TASK - Please quote exactly the opening lines of the data, from the first line to the one where "statement with hypotheses" appears.

THE DATA -

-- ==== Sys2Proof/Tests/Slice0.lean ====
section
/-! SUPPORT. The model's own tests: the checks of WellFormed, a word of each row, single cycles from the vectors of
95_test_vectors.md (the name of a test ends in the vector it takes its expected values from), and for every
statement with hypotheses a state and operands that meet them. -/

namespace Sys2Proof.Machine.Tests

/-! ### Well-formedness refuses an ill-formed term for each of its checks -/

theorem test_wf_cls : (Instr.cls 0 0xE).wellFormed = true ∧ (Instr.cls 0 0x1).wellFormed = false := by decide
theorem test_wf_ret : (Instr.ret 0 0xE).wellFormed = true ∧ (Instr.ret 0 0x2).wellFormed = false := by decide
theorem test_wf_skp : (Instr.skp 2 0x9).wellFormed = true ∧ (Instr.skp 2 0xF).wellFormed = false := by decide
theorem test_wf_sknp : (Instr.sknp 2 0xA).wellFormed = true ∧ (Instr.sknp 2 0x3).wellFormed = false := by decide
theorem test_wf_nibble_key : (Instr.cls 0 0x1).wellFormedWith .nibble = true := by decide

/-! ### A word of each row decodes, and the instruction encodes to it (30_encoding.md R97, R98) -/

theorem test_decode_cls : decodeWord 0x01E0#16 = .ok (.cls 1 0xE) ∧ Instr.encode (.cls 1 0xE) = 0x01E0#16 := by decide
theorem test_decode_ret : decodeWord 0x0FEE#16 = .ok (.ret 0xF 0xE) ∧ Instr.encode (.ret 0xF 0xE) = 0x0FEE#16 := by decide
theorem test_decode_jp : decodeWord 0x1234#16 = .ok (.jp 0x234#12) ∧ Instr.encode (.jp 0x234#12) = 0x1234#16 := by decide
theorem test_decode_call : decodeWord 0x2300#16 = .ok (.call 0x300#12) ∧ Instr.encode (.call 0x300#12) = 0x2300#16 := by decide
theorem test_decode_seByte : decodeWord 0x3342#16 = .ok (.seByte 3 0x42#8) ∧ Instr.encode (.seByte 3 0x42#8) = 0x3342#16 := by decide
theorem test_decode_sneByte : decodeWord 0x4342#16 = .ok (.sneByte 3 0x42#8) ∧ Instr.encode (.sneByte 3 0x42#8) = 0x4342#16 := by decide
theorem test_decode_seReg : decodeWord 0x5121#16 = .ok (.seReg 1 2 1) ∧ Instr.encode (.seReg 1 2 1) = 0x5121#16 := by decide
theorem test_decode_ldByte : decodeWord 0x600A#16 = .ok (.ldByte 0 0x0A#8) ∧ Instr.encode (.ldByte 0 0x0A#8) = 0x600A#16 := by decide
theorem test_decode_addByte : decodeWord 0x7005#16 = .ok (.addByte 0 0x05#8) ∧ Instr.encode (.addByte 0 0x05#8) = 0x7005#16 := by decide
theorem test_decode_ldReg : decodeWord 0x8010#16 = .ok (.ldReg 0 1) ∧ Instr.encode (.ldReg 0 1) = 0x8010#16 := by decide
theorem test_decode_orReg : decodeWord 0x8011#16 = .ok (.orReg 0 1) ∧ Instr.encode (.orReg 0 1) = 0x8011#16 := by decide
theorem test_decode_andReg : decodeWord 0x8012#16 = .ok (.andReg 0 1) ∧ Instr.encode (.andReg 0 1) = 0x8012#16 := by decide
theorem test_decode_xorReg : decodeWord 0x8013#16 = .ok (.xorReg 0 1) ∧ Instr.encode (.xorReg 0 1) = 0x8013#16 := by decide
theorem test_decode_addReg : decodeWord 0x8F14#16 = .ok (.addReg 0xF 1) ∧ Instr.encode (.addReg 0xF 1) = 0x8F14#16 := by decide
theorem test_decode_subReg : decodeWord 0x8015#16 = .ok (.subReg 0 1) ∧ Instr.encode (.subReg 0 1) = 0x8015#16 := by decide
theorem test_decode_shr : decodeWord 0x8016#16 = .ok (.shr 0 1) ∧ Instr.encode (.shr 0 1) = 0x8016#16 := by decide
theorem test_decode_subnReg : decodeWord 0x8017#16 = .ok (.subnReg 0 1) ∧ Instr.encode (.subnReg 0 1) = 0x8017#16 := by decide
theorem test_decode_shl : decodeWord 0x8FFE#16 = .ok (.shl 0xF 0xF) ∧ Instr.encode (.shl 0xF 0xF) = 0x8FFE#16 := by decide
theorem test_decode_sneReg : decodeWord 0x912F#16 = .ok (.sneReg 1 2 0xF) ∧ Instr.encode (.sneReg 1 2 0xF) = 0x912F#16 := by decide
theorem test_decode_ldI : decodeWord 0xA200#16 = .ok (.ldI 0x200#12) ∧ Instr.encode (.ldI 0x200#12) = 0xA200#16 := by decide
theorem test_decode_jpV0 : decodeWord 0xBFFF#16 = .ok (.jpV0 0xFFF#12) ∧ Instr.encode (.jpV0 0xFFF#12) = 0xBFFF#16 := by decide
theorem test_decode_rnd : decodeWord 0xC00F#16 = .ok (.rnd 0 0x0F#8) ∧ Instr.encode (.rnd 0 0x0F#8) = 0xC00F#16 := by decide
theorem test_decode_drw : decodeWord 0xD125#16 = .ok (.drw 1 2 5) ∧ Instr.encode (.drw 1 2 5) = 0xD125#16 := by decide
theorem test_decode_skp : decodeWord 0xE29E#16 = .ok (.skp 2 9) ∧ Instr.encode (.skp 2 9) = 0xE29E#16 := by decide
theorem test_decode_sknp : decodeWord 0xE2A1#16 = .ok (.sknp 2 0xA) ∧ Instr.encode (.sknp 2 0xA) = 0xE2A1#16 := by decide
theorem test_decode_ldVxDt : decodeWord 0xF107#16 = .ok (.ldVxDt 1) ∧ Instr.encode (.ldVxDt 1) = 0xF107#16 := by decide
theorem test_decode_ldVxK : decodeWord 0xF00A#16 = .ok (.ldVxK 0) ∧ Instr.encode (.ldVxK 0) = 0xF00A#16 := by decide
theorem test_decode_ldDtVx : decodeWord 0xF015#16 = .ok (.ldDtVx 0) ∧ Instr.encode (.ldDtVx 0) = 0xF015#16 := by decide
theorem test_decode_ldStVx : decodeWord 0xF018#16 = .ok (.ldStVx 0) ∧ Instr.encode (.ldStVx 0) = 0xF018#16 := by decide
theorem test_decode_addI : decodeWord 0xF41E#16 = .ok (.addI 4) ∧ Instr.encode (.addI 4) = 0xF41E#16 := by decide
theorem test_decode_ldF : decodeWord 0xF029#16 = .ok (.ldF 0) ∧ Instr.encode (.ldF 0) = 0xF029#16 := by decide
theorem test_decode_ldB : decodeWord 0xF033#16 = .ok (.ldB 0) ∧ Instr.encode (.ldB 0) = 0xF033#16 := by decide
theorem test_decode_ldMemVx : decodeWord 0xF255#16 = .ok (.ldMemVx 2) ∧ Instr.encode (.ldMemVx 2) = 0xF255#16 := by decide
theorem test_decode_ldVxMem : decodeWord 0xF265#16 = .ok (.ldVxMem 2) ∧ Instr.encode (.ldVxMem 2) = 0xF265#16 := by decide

WRITTEN REPLY -
-- ==== Sys2Proof/Tests/Slice0.lean ====
section
/-! SUPPORT. The model's own tests: the checks of WellFormed, a word of each row, single cycles from the vectors of
95_test_vectors.md (the name of a test ends in the vector it takes its expected values from), and for every
statement with hypotheses a state and operands that meet them. -/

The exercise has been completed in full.